Given data ▸

-- ==== Sys2Proof/Machine/PairBase.lean ====
section
/-! DEFINITION. The Pair Controller's events, state messages, joins begun anew, mirroring and digest comparison (R490 to R503, R510). -/

namespace Sys2Proof.Machine

/-- PAIR_CNT[k] counts (R514). -/
def pairCnt (k n : Nat) (s : State) : State := { s with pair := { s.pair with cnt := modAt s.pair.cnt k (satAdd · n) } }

/-- The sticky bit of an event code (R511). -/
def pairSticky (c : Nat) (s : State) : State :=
  let up := newlySet s.pair.event s.pair.eventMask c
  let s := { s with pair := { s.pair with event := setBit s.pair.event c } }
  if up then raiseBlock 15 s else s

/-- Event codes (R510). -/
inductive PairEv where
  | soloStart
  | syncStart
  | synced
  | syncFail
  | peerRefused
  | laneDown
  | laneUp
  | heartbeatLost
  | peerFatal
  | takeover
  | switchover
  | digestMismatch
  | dualActive
  | mirrorFail
  | peerLost
  deriving DecidableEq, Repr

def PairEv.code : PairEv → Nat
  | .soloStart => 1
  | .syncStart => 2
  | .synced => 3
  | .syncFail => 4
  | .peerRefused => 5
  | .laneDown => 6
  | .laneUp => 7
  | .heartbeatLost => 8
  | .peerFatal => 9
  | .takeover => 10
  | .switchover => 11
  | .digestMismatch => 12
  | .dualActive => 13
  | .mirrorFail => 14
  | .peerLost => 15

/-- What a PAIR_EVENT record says beside its code (R510). -/
structure PairNote where
  old  : PairSt
  new  : PairSt
  own  : Nat
  peer : Nat
  last : Nat
  deriving DecidableEq, Repr

/-- An event that changes no state. -/
def PairNote.still (s : State) : PairNote := ⟨s.pair.st, s.pair.st, 0, 0, 0⟩

/-- A pair event: sticky bit, record, Logbook record (R510). -/
def pairEvt (e : PairEv) (n : PairNote) (s : State) : State :=
  let id := (nth s.pair.peerSeen 0 0#32).toNat + (nth s.pair.peerSeen 1 0#32).toNat * 2 ^ 32
  let u := unitOf (hdr 0x71 1 0 ++ [(480, 32, lastTickSeq s), (472, 8, e.code), (469, 3, n.old.code), (466, 3, n.new.code),
    (400, 64, id), (336, 64, n.own), (272, 64, n.peer), (240, 32, n.last)])
  let s := logEv 0x50 15 0 (argOf [(280, 8, e.code), (277, 3, n.old.code), (274, 3, n.new.code), (242, 32, lastTickSeq s)]) s
  let s := match (if bitOf s.pair.outRing 6 then some (fld s.pair.outRing.toNat 5 0) else none) with
    | some r => handRec r 0x71 [u] none (some (lastTickSeq s)) s
    | none => s
  pairSticky e.code s

def noteStill (e : PairEv) (s : State) : State := pairEvt e (PairNote.still s) s

/-- The pair state changes with its event; the peer is told, and the balls follow (R490). -/
def setPair (new : PairSt) (e : PairEv) (last : Nat) (s : State) : State :=
  let n : PairNote := { PairNote.still s with new := new, last := last }
  drivePins (sendHello false (pairEvt e n { s with pair := { s.pair with st := new } }))

/-- A join begins: this module's challenge goes to the peer (R493 step 1). -/
def challengePeer (s : State) : State :=
  let (k, s) := drawFree s
  yokeSend (.challenge (Config.freeBits k)) { s with pair := { s.pair with challenge := Config.freeBits k, verified := false } }

/-- The module enters SYNCING and joins, by snapshot or cold (R491 to R494). -/
def beginJoin (cold : Bool) (s : State) : State :=
  let s := { s with pair := { s.pair with
    cold := cold, verified := false, gs := none, retryAt := none, catching := false, own := [], peer := [], mismatch := 0,
    idMismatch := List.replicate 8 0 } }
  challengePeer (setPair .syncing .syncStart 0 s)

/-- A refusal or a failure: the join is tried again after 1 s (R493). -/
def joinLater (s : State) : State :=
  { s with pair := { s.pair with retryAt := some (s.tbu.free + secFr), verified := false, gs := none, catching := false } }

/-! Mirroring (R498) -/

/-- The active of a pair mirrors a command to its peer. -/
def mirror (c : MirrorCmd) (s : State) : State :=
  if isActive s && inPair s && (s.pair.peerSt = PairSt.standby.code || s.pair.peerSt = PairSt.syncing.code) then yokeSend (.mirror c) s else s

/-! Digests (R500 to R503) -/

/-- Records ordered by TYPE, then in writing order. -/
def orderType (l : List (Nat × List Unit512)) : List (List Unit512) :=
  (List.range 256).flatMap fun k => (l.filter fun e => e.1 = k).map Prod.snd

/-- Ticks are compared: this module is in STANDBY, or ACTIVE. -/
def comparing (s : State) : Bool := s.pair.st = .standby || s.pair.st = .active

/-- MISMATCH_TH (R513). -/
def mismatchTh (s : State) : Nat := fld s.pair.cfg.toNat 15 8

/-- The standby has diverged: the fault, and a new join (R503). -/
def diverged (s : State) : State :=
  if s.pair.st ≠ .standby then s else
  let s := raiseFault (FaultIn.plain 0x31 15) s
  if s.pair.st = .standby && s.sys.runState ≠ .safe then beginJoin false s else s

/-- A tick is left out of comparison (R501). -/
def skipDigest (s : State) : State := pairCnt 2 1 s

/-- Two digests of one tick meet (R500, R501, R503). -/
def meetDigests (o : OwnDigest) (value : Nat) (skip suspect : Bool) (s : State) : State :=
  let s := { s with pair := { s.pair with own := s.pair.own.filter fun x => x.seq ≠ o.seq, peer := s.pair.peer.filter fun x => x.1 ≠ o.seq } }
  if o.skip || skip || o.suspect != suspect then skipDigest s
  else
    let s := pairCnt 0 1 { s with pair := { s.pair with digOwn := o.value, digPeer := value } }
    if o.value = value then { s with pair := { s.pair with mismatch := 0 } }
    else
      let n := s.pair.mismatch + 1
      let s := pairEvt .digestMismatch { PairNote.still s with own := o.value, peer := value } (pairCnt 1 1 { s with pair := { s.pair with mismatch := n } })
      if mismatchTh s ≤ n then diverged s else s

/-- This module's digest of a tick: sent, and compared where the peer's is there. -/
def tickDigest (seq value : Nat) (skip suspect : Bool) (s : State) : State :=
  if !(comparing s) then s else
  let s := yokeSend (.digest (.tick seq value skip suspect)) s
  let o : OwnDigest := { seq := seq, value := value, skip := skip, suspect := suspect, at_ := s.tbu.free }
  match s.pair.peer.find? fun x => x.1 = seq with
  | some (_, v, k, q) => meetDigests o v k q s
  | none => { s with pair := { s.pair with own := s.pair.own ++ [o] } }

/-- Keep at most 128 entries of a list, the newest. -/
def lastFew {α : Type} (l : List α) : List α := l.drop (l.length - 128)

/-- D_F of a tick is there on one side (R502): compared once both are. -/
def finalMeets (seq value : Nat) (mine : Bool) (s : State) : State :=
  if !(comparing s) then s else
  match (if mine then s.pair.finPeer else s.pair.finOwn).find? fun x => x.1 = seq with
  | some (_, v) =>
    let s := { s with pair := { s.pair with
      finOwn := s.pair.finOwn.filter (fun x => x.1 ≠ seq), finPeer := s.pair.finPeer.filter fun x => x.1 ≠ seq } }
    if v = value then s else pairCnt 3 1 s
  | none =>
    if mine then { s with pair := { s.pair with finOwn := lastFew (s.pair.finOwn ++ [(seq, value)]) } }
    else { s with pair := { s.pair with finPeer := lastFew (s.pair.finPeer ++ [(seq, value)]) } }

def finalDigest (t : Tick) (s : State) : State :=
  if !(comparing s) then s else
  let v := digest64 (orderType t.digF)
  finalMeets t.seq v true (yokeSend (.digest (.final t.seq v)) s)

/-- ID_DIGEST of an identification on one side (R502, R503). -/
def identMeets (set idSeq value : Nat) (mine : Bool) (s : State) : State :=
  if !(comparing s) then s else
  let hit := fun (x : Nat × Nat × Nat) => x.1 = set && x.2.1 = idSeq
  match (if mine then s.pair.idPeer else s.pair.idOwn).find? hit with
  | some (_, _, v) =>
    let s := { s with pair := { s.pair with
      idOwn := s.pair.idOwn.filter (fun x => !hit x), idPeer := s.pair.idPeer.filter fun x => !hit x } }
    if v = value then { s with pair := { s.pair with idMismatch := setAt s.pair.idMismatch set 0 } }
    else
      let n := nth s.pair.idMismatch set 0 + 1
      let s := pairCnt 4 1 { s with pair := { s.pair with idMismatch := setAt s.pair.idMismatch set n } }
      if mismatchTh s ≤ n then diverged s else s
  | none =>
    if mine then { s with pair := { s.pair with idOwn := lastFew (s.pair.idOwn ++ [(set, idSeq, value)]) } }
    else { s with pair := { s.pair with idPeer := lastFew (s.pair.idPeer ++ [(set, idSeq, value)]) } }

/-- The ID_DIGEST of an OSM_SUMMARY is sent and compared. -/
def identDigest (set : Nat) (us : List Unit512) (s : State) : State :=
  if !(comparing s) then s else
  let n := (us.headD 0#512).toNat
  identMeets set (fld n 335 304) (fld n 399 336) true (yokeSend (.digest (.ident set (fld n 335 304) (fld n 399 336))) s)

/-- DIGEST_RECEIVE. -/
def digestReceive (m : DigestMsg) (s : State) : State :=
  if !(comparing s) then s else
  match m with
  | .tick seq v skip sus =>
    match s.pair.own.find? fun o => o.seq = seq with
    | some o => meetDigests o v skip sus s
    | none => { s with pair := { s.pair with peer := lastFew (s.pair.peer ++ [(seq, v, skip, sus)]) } }
  | .final seq v => finalMeets seq v false s
  | .ident set n v => identMeets set n v false s

/-- DIGEST_TIMEOUT: own digests older than one T are left out of comparison (R501). -/
def digestTimeout (s : State) : State :=
  let t := secFr / max 1 s.sys.rate
  let old := s.pair.own.filter fun o => decide (o.at_ + t ≤ s.tbu.free)
  { (pairCnt 2 old.length s) with pair := { (pairCnt 2 old.length s).pair with
      own := s.pair.own.filter fun o => !(decide (o.at_ + t ≤ s.tbu.free)) } }

/-- A Yoke mark: the active tells its peer that a tick's port frames have entered the FIFOs (R505). -/
def emitMark (seq : Nat) (s : State) : State := if isActive s && inPair s then yokeSend (.emitMark seq) s else s

end Sys2Proof.Machine
end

Assigned task ▸ From the records above, print exactly the lines that run from the line with "(lastTickSeq s)) s" to the line with "let (k, s) := drawFree s", inclusive.

Answer box ▸
    | some r => handRec r 0x71 [u] none (some (lastTickSeq s)) s
    | none => s
  pairSticky e.code s

def noteStill (e : PairEv) (s : State) : State := pairEvt e (PairNote.still s) s

/-- The pair state changes with its event; the peer is told, and the balls follow (R490). -/
def setPair (new : PairSt) (e : PairEv) (last : Nat) (s : State) : State :=
  let n : PairNote := { PairNote.still s with new := new, last := last }
  drivePins (sendHello false (pairEvt e n { s with pair := { s.pair with st := new } }))

/-- A join begins: this module's challenge goes to the peer (R493 step 1). -/
def challengePeer (s : State) : State :=
  let (k, s) := drawFree s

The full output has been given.